(Available data Opens)

/-! ### Control transfer -/

/-- JMP sets PC to the target: the operand, or the pointer at it with a 16-bit successor (R240, R131, R135; D4 and D6,
logs 3 and 14). -/
def Obligations.JmpSetsPc : Prop :=
  ∀ (i : Instr) (s : State), i.mnemonic = .jmp →
    ∃ t, targetOf i s = some t ∧ exec i s = .next { s with pc := BitVec.ofNat 16 t }

/-- JSR pushes the address of its last byte, high byte first, and jumps (R241, R57; D7 and D8, log 13). -/
def Obligations.JsrPushesReturnAddressAndJumps : Prop :=
  ∀ (s : State) (w : Word), ∃ m1 m2 : Memory, ∃ hi lo : Byte,
    hi.toNat * 256 + lo.toNat = (s.pc.toNat + 65535) % 65536 ∧
    StoresByte s.mem m1 (stackByte s.sp.toNat) hi ∧ StoresByte m1 m2 (stackByte (s.sp.toNat + 255)) lo ∧
    exec (.jsr w) s = .next { s with mem := m2, sp := BitVec.ofNat 8 (s.sp.toNat + 254), pc := w }

/-- RTS pulls the low byte, then the high byte, and resumes one past the address (R242; D7 and D8, log 13). -/
def Obligations.RtsResumesOnePastPulledAddress : Prop :=
  ∀ s : State, exec .rts s = .next { s with
    sp := BitVec.ofNat 8 (s.sp.toNat + 2)
    pc := BitVec.ofNat 16 ((s.mem.read (stackByte (s.sp.toNat + 2))).toNat * 256 +
      (s.mem.read (stackByte (s.sp.toNat + 1))).toNat + 1) }

/-- RTS after JSR returns to the instruction after the JSR, with every register as before the call, wherever SP and PC are
(R241, R242, C5; D8, log 13). -/
def Obligations.RtsReturnsFromJsr : Prop :=
  ∀ (s : State) (w : Word), ∃ t m', exec (.jsr w) s = .next t ∧ exec .rts t = .next { s with mem := m' }

/-- RTI pulls SR, then the low and the high byte of PC, with no adjustment (R244; D7, D9 and D10, log 13). -/
def Obligations.RtiPullsSrThenPc : Prop :=
  ∀ s : State, exec .rti s = .next { s with
    sp := BitVec.ofNat 8 (s.sp.toNat + 3)
    sr := s.mem.read (stackByte (s.sp.toNat + 1))
    pc := BitVec.ofNat 16 ((s.mem.read (stackByte (s.sp.toNat + 3))).toNat * 256 +
      (s.mem.read (stackByte (s.sp.toNat + 2))).toNat) }

/-- BRK sets the Break flag, bit 5, and goes on: no push, no vector, no stop (R243; D12, log 15). -/
def Obligations.BrkSetsBreakAndContinues : Prop :=
  ∀ s : State, SetsFlags .brk s (only .b true) ∧ Flag.b.bit = 5

/-- The eight branches: PC becomes the signed-displacement target where the flag has the value, and stays otherwise (R138,
R245 to R252; which flag each tests is G10, log 12). -/
def Obligations.BranchesTestOneFlag : Prop :=
  ∀ (s : State) (d : Byte),
    BranchesOn (.bcc d) s .c false ∧ BranchesOn (.bcs d) s .c true ∧
    BranchesOn (.beq d) s .z true ∧ BranchesOn (.bne d) s .z false ∧
    BranchesOn (.bmi d) s .n true ∧ BranchesOn (.bpl d) s .n false ∧
    BranchesOn (.bvs d) s .v true ∧ BranchesOn (.bvc d) s .v false
end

(Available data Closes)

* _Work instructions_:
For this exercise, please output exactly the lines above starting at the line with "log 15). -/" and ending at the line with "R245 to R252;", ends included.

* _Output of the task_:
/-- BRK sets the Break flag, bit 5, and goes on: no push, no vector, no stop (R243; D12, log 15). -/
def Obligations.BrkSetsBreakAndContinues : Prop :=
  ∀ s : State, SetsFlags .brk s (only .b true) ∧ Flag.b.bit = 5

/-- The eight branches: PC becomes the signed-displacement target where the flag has the value, and stays otherwise (R138,
R245 to R252; which flag each tests is G10, log 12). -/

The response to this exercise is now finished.